Modeus told her tale of survival on Friday as foreign troops and international aid workers rushed 20 tonnes of rice, cereal and vegetables to the submerged village, crushed by the torrential rains and floods that savaged the Caribbean island of Hispaniola and killed an estimated 2,000 people.
PHOTO: EPA
Sinking as the torrent swept her along, Modeus latched onto a tree and climbed out of the water, where she clung to the branches for hours until rescue came toward midday. Her mother and two siblings died, among the 1,000 people officials say were killed in Mapou.
"It's God that saved me. While I was under water, I was saying that I was going to die," she said, nursing a wound on her right arm. "I went into a tree, and I hung onto it, and I climbed it and that's what saved me."
A village of several thousand people in a valley about 40km southeast of Haiti's capital, Mapou remained under water and inaccessible by road on Friday as rescuers sped water, purification tablets and emergency food rations by helicopter to thousands of stranded people.
Witnesses said corpses of victims trapped for days in submerged homes were beginning to float to the surface of the lake that covered Mapou.
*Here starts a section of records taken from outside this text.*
-- ==== Sys2Proof/Laws/PerInstr.lean ====
section
/-! SUPPORT. One statement per instruction: the instruction has an encoding exactly when it is a word, and the encoding
is a word of 32 bits. -/
namespace Sys2Proof.Laws.Words

/-- An instruction word has a 32-bit encoding, an event has none. -/
def Statement (i : Instr) : Prop := (encode i).isSome = i.isWord ∧ ∀ w, encode i = some w → w < 2 ^ 32

theorem put_lt {n : Nat} (f : BitVec n) (lo : Nat) : put f lo < 2 ^ (n + lo) := by
  rw [Nat.pow_add]
  exact Nat.mul_lt_mul_of_pos_right f.isLt (Nat.two_pow_pos lo)

theorem of_word {i : Instr} {v : Nat} (h : encode i = some v) (hw : i.isWord = true) (hv : v < 2 ^ 32) : Statement i :=
  ⟨by rw [h, hw]; rfl, fun w hi => by rw [h] at hi; exact Option.some.inj hi ▸ hv⟩

theorem of_event {i : Instr} (h : encode i = none) (hw : i.isWord = false) : Statement i :=
  ⟨by rw [h, hw]; rfl, fun w hi => by rw [h] at hi; exact nomatch hi⟩

theorem bra (c : BitVec 4) (o : BitVec 21) : Statement (.bra c o) := by
  have h0 := put_lt c 21
  have h1 := put_lt o 0
  exact of_word rfl rfl (by omega)

theorem call (c : BitVec 4) (o : BitVec 21) : Statement (.call c o) := by
  have h0 := put_lt c 21
  have h1 := put_lt o 0
  exact of_word rfl rfl (by omega)

theorem kbra (s : BitVec 1) (k : BitVec 3) (o : BitVec 21) : Statement (.kbra s k o) := by
  have h0 := put_lt s 24
  have h1 := put_lt k 21
  have h2 := put_lt o 0
  exact of_word rfl rfl (by omega)

theorem brx (a : BitVec 7) (r : BitVec 1) (g : BitVec 2) : Statement (.brx a r g) := by
  have h0 := put_lt a 11
  have h1 := put_lt r 3
  have h2 := put_lt g 0
  exact of_word rfl rfl (by omega)

theorem callx (a : BitVec 7) (r : BitVec 1) (g : BitVec 2) : Statement (.callx a r g) := by
  have h0 := put_lt a 11
  have h1 := put_lt r 3
  have h2 := put_lt g 0
  exact of_word rfl rfl (by omega)

theorem ret (g : BitVec 2) : Statement (.ret g) := by
  have h0 := put_lt g 0
  exact of_word rfl rfl (by omega)

theorem exit (g : BitVec 2) : Statement (.exit g) := by
  have h0 := put_lt g 0
  exact of_word rfl rfl (by omega)

theorem nop : Statement (.nop) := of_word rfl rfl (by decide)

theorem yield : Statement (.yield) := of_word rfl rfl (by decide)

theorem regn : Statement (.regn) := of_word rfl rfl (by decide)

theorem trap (i : BitVec 18) : Statement (.trap i) := by
  have h0 := put_lt i 0
  exact of_word rfl rfl (by omega)

theorem brk (i : BitVec 18) : Statement (.brk i) := by
  have h0 := put_lt i 0
  exact of_word rfl rfl (by omega)

theorem waitc (t l s c n : BitVec 4) : Statement (.waitc t l s c n) := by
  have h0 := put_lt t 21
  have h1 := put_lt l 14
  have h2 := put_lt s 10
  have h3 := put_lt c 6
  have h4 := put_lt n 2
  exact of_word rfl rfl (by omega)

theorem spawn (a b : BitVec 7) (r : BitVec 1) (g : BitVec 2) : Statement (.spawn a b r g) := by
  have h0 := put_lt a 11
  have h1 := put_lt b 4
  have h2 := put_lt r 3
  have h3 := put_lt g 0
  exact of_word rfl rfl (by omega)

theorem kadd (d a b : BitVec 7) (r : BitVec 1) : Statement (.kadd d a b r) := by
  have h0 := put_lt d 18
  have h1 := put_lt a 11
  have h2 := put_lt b 4
  have h3 := put_lt r 3
  exact of_word rfl rfl (by omega)

theorem ksub (d a b : BitVec 7) (r : BitVec 1) : Statement (.ksub d a b r) := by
  have h0 := put_lt d 18
  have h1 := put_lt a 11
  have h2 := put_lt b 4
  have h3 := put_lt r 3
  exact of_word rfl rfl (by omega)

theorem kmul24 (d a b : BitVec 7) (r m : BitVec 1) : Statement (.kmul24 d a b r m) := by
  have h0 := put_lt d 18
  have h1 := put_lt a 11
  have h2 := put_lt b 4
  have h3 := put_lt r 3
  have h4 := put_lt m 2
  exact of_word rfl rfl (by omega)

theorem kmul32 (d a b : BitVec 7) (r : BitVec 1) : Statement (.kmul32 d a b r) := by
  have h0 := put_lt d 18
  have h1 := put_lt a 11
  have h2 := put_lt b 4
  have h3 := put_lt r 3
  exact of_word rfl rfl (by omega)

theorem kand (d a b : BitVec 7) (r : BitVec 1) : Statement (.kand d a b r) := by
  have h0 := put_lt d 18
  have h1 := put_lt a 11
  have h2 := put_lt b 4
  have h3 := put_lt r 3
  exact of_word rfl rfl (by omega)

theorem kor (d a b : BitVec 7) (r : BitVec 1) : Statement (.kor d a b r) := by
  have h0 := put_lt d 18
  have h1 := put_lt a 11
  have h2 := put_lt b 4
  have h3 := put_lt r 3
  exact of_word rfl rfl (by omega)

theorem kxor (d a b : BitVec 7) (r : BitVec 1) : Statement (.kxor d a b r) := by
  have h0 := put_lt d 18
  have h1 := put_lt a 11
  have h2 := put_lt b 4
  have h3 := put_lt r 3
  exact of_word rfl rfl (by omega)

theorem kshl (d a b : BitVec 7) (r : BitVec 1) : Statement (.kshl d a b r) := by
  have h0 := put_lt d 18
  have h1 := put_lt a 11
  have h2 := put_lt b 4
  have h3 := put_lt r 3
  exact of_word rfl rfl (by omega)

theorem kshr (d a b : BitVec 7) (r : BitVec 1) : Statement (.kshr d a b r) := by
  have h0 := put_lt d 18
  have h1 := put_lt a 11
  have h2 := put_lt b 4
  have h3 := put_lt r 3
  exact of_word rfl rfl (by omega)

theorem ksar (d a b : BitVec 7) (r : BitVec 1) : Statement (.ksar d a b r) := by
  have h0 := put_lt d 18
  have h1 := put_lt a 11
  have h2 := put_lt b 4
  have h3 := put_lt r 3
  exact of_word rfl rfl (by omega)

theorem kmin (d a b : BitVec 7) (r m : BitVec 1) : Statement (.kmin d a b r m) := by
  have h0 := put_lt d 18
  have h1 := put_lt a 11
  have h2 := put_lt b 4
  have h3 := put_lt r 3
  have h4 := put_lt m 2
  exact of_word rfl rfl (by omega)

theorem kmax (d a b : BitVec 7) (r m : BitVec 1) : Statement (.kmax d a b r m) := by
  have h0 := put_lt d 18
  have h1 := put_lt a 11
  have h2 := put_lt b 4
  have h3 := put_lt r 3
  have h4 := put_lt m 2
  exact of_word rfl rfl (by omega)

theorem ksel (d a b : BitVec 7) (r : BitVec 1) : Statement (.ksel d a b r) := by
  have h0 := put_lt d 18
  have h1 := put_lt a 11
  have h2 := put_lt b 4
  have h3 := put_lt r 3
  exact of_word rfl rfl (by omega)

theorem kcmp (d a b : BitVec 7) (r m : BitVec 1) (c : BitVec 2) : Statement (.kcmp d a b r m c) := by
  have h0 := put_lt d 18
  have h1 := put_lt a 11
  have h2 := put_lt b 4
  have h3 := put_lt r 3
  have h4 := put_lt m 2
  have h5 := put_lt c 0
  exact of_word rfl rfl (by omega)

theorem kli (d : BitVec 7) (i : BitVec 18) : Statement (.kli d i) := by
  have h0 := put_lt d 18
  have h1 := put_lt i 0
  exact of_word rfl rfl (by omega)

theorem klih (d : BitVec 7) (i : BitVec 14) : Statement (.klih d i) := by
  have h0 := put_lt d 18
  have h1 := put_lt i 0
  exact of_word rfl rfl (by omega)

theorem vtok (d a b : BitVec 7) : Statement (.vtok d a b) := by
  have h0 := put_lt d 18
  have h1 := put_lt a 11
  have h2 := put_lt b 4
  exact of_word rfl rfl (by omega)

theorem iadd (d a b : BitVec 7) (r : BitVec 1) (g : BitVec 2) : Statement (.iadd d a b r g) := by
  have h0 := put_lt d 18
  have h1 := put_lt a 11
  have h2 := put_lt b 4
  have h3 := put_lt r 3
  have h4 := put_lt g 0
  exact of_word rfl rfl (by omega)

theorem isub (d a b : BitVec 7) (r : BitVec 1) (g : BitVec 2) : Statement (.isub d a b r g) := by
  have h0 := put_lt d 18
  have h1 := put_lt a 11
  have h2 := put_lt b 4
  have h3 := put_lt r 3
  have h4 := put_lt g 0
  exact of_word rfl rfl (by omega)

theorem iadd64 (d a b : BitVec 7) (r : BitVec 1) (g : BitVec 2) : Statement (.iadd64 d a b r g) := by
  have h0 := put_lt d 18
  have h1 := put_lt a 11
  have h2 := put_lt b 4
  have h3 := put_lt r 3
  have h4 := put_lt g 0
  exact of_word rfl rfl (by omega)

theorem imul24 (d a b : BitVec 7) (r m : BitVec 1) (g : BitVec 2) : Statement (.imul24 d a b r m g) := by
  have h0 := put_lt d 18
  have h1 := put_lt a 11
  have h2 := put_lt b 4
  have h3 := put_lt r 3
  have h4 := put_lt m 2
  have h5 := put_lt g 0
  exact of_word rfl rfl (by omega)

theorem imul24h (d a b : BitVec 7) (r m : BitVec 1) (g : BitVec 2) : Statement (.imul24h d a b r m g) := by
  have h0 := put_lt d 18
  have h1 := put_lt a 11
  have h2 := put_lt b 4
  have h3 := put_lt r 3
  have h4 := put_lt m 2
  have h5 := put_lt g 0
  exact of_word rfl rfl (by omega)

theorem imul32 (d a b : BitVec 7) (r : BitVec 1) (g : BitVec 2) : Statement (.imul32 d a b r g) := by
  have h0 := put_lt d 18
  have h1 := put_lt a 11
  have h2 := put_lt b 4
  have h3 := put_lt r 3
  have h4 := put_lt g 0
  exact of_word rfl rfl (by omega)

theorem imulh (d a b : BitVec 7) (r m : BitVec 1) (g : BitVec 2) : Statement (.imulh d a b r m g) := by
  have h0 := put_lt d 18
  have h1 := put_lt a 11
  have h2 := put_lt b 4
  have h3 := put_lt r 3
  have h4 := put_lt m 2
  have h5 := put_lt g 0
  exact of_word rfl rfl (by omega)

theorem imad24 (d a b : BitVec 7) (r m : BitVec 1) (g : BitVec 2) : Statement (.imad24 d a b r m g) := by
  have h0 := put_lt d 18
  have h1 := put_lt a 11
  have h2 := put_lt b 4
  have h3 := put_lt r 3
  have h4 := put_lt m 2
  have h5 := put_lt g 0
  exact of_word rfl rfl (by omega)

theorem iand (d a b : BitVec 7) (r : BitVec 1) (g : BitVec 2) : Statement (.iand d a b r g) := by
  have h0 := put_lt d 18
  have h1 := put_lt a 11
  have h2 := put_lt b 4
  have h3 := put_lt r 3
  have h4 := put_lt g 0
  exact of_word rfl rfl (by omega)

theorem ior (d a b : BitVec 7) (r : BitVec 1) (g : BitVec 2) : Statement (.ior d a b r g) := by
  have h0 := put_lt d 18
  have h1 := put_lt a 11
  have h2 := put_lt b 4
  have h3 := put_lt r 3
  have h4 := put_lt g 0
  exact of_word rfl rfl (by omega)

theorem ixor (d a b : BitVec 7) (r : BitVec 1) (g : BitVec 2) : Statement (.ixor d a b r g) := by
  have h0 := put_lt d 18
  have h1 := put_lt a 11
  have h2 := put_lt b 4
  have h3 := put_lt r 3
  have h4 := put_lt g 0
  exact of_word rfl rfl (by omega)

theorem ishl (d a b : BitVec 7) (r : BitVec 1) (g : BitVec 2) : Statement (.ishl d a b r g) := by
  have h0 := put_lt d 18
  have h1 := put_lt a 11
  have h2 := put_lt b 4
  have h3 := put_lt r 3
  have h4 := put_lt g 0
  exact of_word rfl rfl (by omega)

theorem irot (d a b : BitVec 7) (r : BitVec 1) (g : BitVec 2) : Statement (.irot d a b r g) := by
  have h0 := put_lt d 18
  have h1 := put_lt a 11
  have h2 := put_lt b 4
  have h3 := put_lt r 3
  have h4 := put_lt g 0
  exact of_word rfl rfl (by omega)

theorem ishr (d a b : BitVec 7) (r : BitVec 1) (g : BitVec 2) : Statement (.ishr d a b r g) := by
  have h0 := put_lt d 18
  have h1 := put_lt a 11
  have h2 := put_lt b 4
  have h3 := put_lt r 3
  have h4 := put_lt g 0
  exact of_word rfl rfl (by omega)

theorem isar (d a b : BitVec 7) (r : BitVec 1) (g : BitVec 2) : Statement (.isar d a b r g) := by
  have h0 := put_lt d 18
  have h1 := put_lt a 11
  have h2 := put_lt b 4
  have h3 := put_lt r 3
  have h4 := put_lt g 0
  exact of_word rfl rfl (by omega)

theorem imin (d a b : BitVec 7) (r m : BitVec 1) (g : BitVec 2) : Statement (.imin d a b r m g) := by
  have h0 := put_lt d 18
  have h1 := put_lt a 11
  have h2 := put_lt b 4
  have h3 := put_lt r 3
  have h4 := put_lt m 2
  have h5 := put_lt g 0
  exact of_word rfl rfl (by omega)

theorem imax (d a b : BitVec 7) (r m : BitVec 1) (g : BitVec 2) : Statement (.imax d a b r m g) := by
  have h0 := put_lt d 18
  have h1 := put_lt a 11
  have h2 := put_lt b 4
  have h3 := put_lt r 3
  have h4 := put_lt m 2
  have h5 := put_lt g 0
  exact of_word rfl rfl (by omega)

theorem icmp (c : BitVec 3) (e : BitVec 2) (a b : BitVec 7) (r m : BitVec 1) (g : BitVec 2) : Statement (.icmp c e a b r m g) := by
  have h0 := put_lt c 20
  have h1 := put_lt e 18
  have h2 := put_lt a 11
  have h3 := put_lt b 4
  have h4 := put_lt r 3
  have h5 := put_lt m 2
  have h6 := put_lt g 0
  exact of_word rfl rfl (by omega)

theorem isel (d a b : BitVec 7) (r : BitVec 1) (g : BitVec 2) : Statement (.isel d a b r g) := by
  have h0 := put_lt d 18
  have h1 := put_lt a 11
  have h2 := put_lt b 4
  have h3 := put_lt r 3
  have h4 := put_lt g 0
  exact of_word rfl rfl (by omega)

theorem mov (d a : BitVec 7) : Statement (.mov d a) := by
  have h0 := put_lt d 18
  have h1 := put_lt a 11
  exact of_word rfl rfl (by omega)

theorem popc (d a : BitVec 7) : Statement (.popc d a) := by
  have h0 := put_lt d 18
  have h1 := put_lt a 11
  exact of_word rfl rfl (by omega)

theorem clz (d a : BitVec 7) : Statement (.clz d a) := by
  have h0 := put_lt d 18
  have h1 := put_lt a 11
  exact of_word rfl rfl (by omega)

theorem brev (d a : BitVec 7) : Statement (.brev d a) := by
  have h0 := put_lt d 18
  have h1 := put_lt a 11
  exact of_word rfl rfl (by omega)

theorem iabs (d a : BitVec 7) : Statement (.iabs d a) := by
  have h0 := put_lt d 18
  have h1 := put_lt a 11
  exact of_word rfl rfl (by omega)

theorem bfeZ32 (d a b : BitVec 7) : Statement (.bfeZ32 d a b) := by
  have h0 := put_lt d 18
  have h1 := put_lt a 11
  have h2 := put_lt b 4
  exact of_word rfl rfl (by omega)

theorem bfeS32 (d a b : BitVec 7) : Statement (.bfeS32 d a b) := by
  have h0 := put_lt d 18
  have h1 := put_lt a 11
  have h2 := put_lt b 4
  exact of_word rfl rfl (by omega)

theorem bfi (d a b : BitVec 7) : Statement (.bfi d a b) := by
  have h0 := put_lt d 18
  have h1 := put_lt a 11
  have h2 := put_lt b 4
  exact of_word rfl rfl (by omega)

theorem idot4S8 (d a b : BitVec 7) : Statement (.idot4S8 d a b) := by
  have h0 := put_lt d 18
  have h1 := put_lt a 11
  have h2 := put_lt b 4
  exact of_word rfl rfl (by omega)

theorem idot4Z8 (d a b : BitVec 7) : Statement (.idot4Z8 d a b) := by
  have h0 := put_lt d 18
  have h1 := put_lt a 11
  have h2 := put_lt b 4
  exact of_word rfl rfl (by omega)

theorem li (d : BitVec 7) (i : BitVec 18) : Statement (.li d i) := by
  have h0 := put_lt d 18
  have h1 := put_lt i 0
  exact of_word rfl rfl (by omega)

theorem lih (d : BitVec 7) (i : BitVec 14) : Statement (.lih d i) := by
  have h0 := put_lt d 18
  have h1 := put_lt i 0
  exact of_word rfl rfl (by omega)

theorem fadd (d a b : BitVec 7) (r n : BitVec 1) (g : BitVec 2) : Statement (.fadd d a b r n g) := by
  have h0 := put_lt d 18
  have h1 := put_lt a 11
  have h2 := put_lt b 4
  have h3 := put_lt r 3
  have h4 := put_lt n 2
  have h5 := put_lt g 0
  exact of_word rfl rfl (by omega)

theorem fsub (d a b : BitVec 7) (r n : BitVec 1) (g : BitVec 2) : Statement (.fsub d a b r n g) := by
  have h0 := put_lt d 18
  have h1 := put_lt a 11
  have h2 := put_lt b 4
  have h3 := put_lt r 3
  have h4 := put_lt n 2
  have h5 := put_lt g 0
  exact of_word rfl rfl (by omega)

theorem fmul (d a b : BitVec 7) (r n : BitVec 1) (g : BitVec 2) : Statement (.fmul d a b r n g) := by
  have h0 := put_lt d 18
  have h1 := put_lt a 11
  have h2 := put_lt b 4
  have h3 := put_lt r 3
  have h4 := put_lt n 2
  have h5 := put_lt g 0
  exact of_word rfl rfl (by omega)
Only a few rooftops were visible above the water.
Aid workers say nearly 300 bodies were recovered in Mapou, while a local government official put the death toll at 1,000, with hundreds of bodies trapped under water or buried in mud.
"We are concerned that the death toll could go even beyond 1,000, given the fact there are a lot of bodies either floating on the water or buried under the mud that have not been recovered yet," said Guy Gauvreau, director of the World Food Program in Haiti.
Villagers said survivors clung to the tops of trees or climbed to rooftops, from which they were plucked by men who fashioned a crude rescue raft from a door lashed to two palm tree trunks.
Fedner Salomond, a 39-year-old father of three, said he faced a terrible choice when flood waters rushed into his home in the dark. He had one of his children in his arms but was unable to reach the other two before making a desperate climb to the roof.
"The one in my hands, I had to let go. I could not climb with him, because I was going to die," Salomond said. "It was very sad; my heart was breaking, but I had to make a choice whether both of us died or I was saved."
The death toll in Haiti stood at about 1,800, including the 1,000 reported deaths in Mapou, hundreds more in surrounding villages in the southeast and some 160 in Fond Verettes, a town near the Dominican border. About 350 people were killed in the Dominican Republic, most in the border town of Jimani.
Just three months after a bloody rebellion that ousted its president and government, Haiti was confronting its worst natural disaster in a decade with the help of US, French and other foreign troops originally sent by the UN for security.
Haitians have cut down virtually all of the nation's trees to make charcoal for cooking fuel, leaving the barren land vulnerable to flash floods and mudslides.
Haitian Prime Minister Gerard Latortue announced plans on Friday to tackle the problem.
"The main cause [of deforestation] is that Haitians like to use wood for cooking, as an energy source. We have been doing it for years and now it is impossible to continue," Latortue said at a summit of European, Latin American and Caribbean leaders in the city of Guadalajara.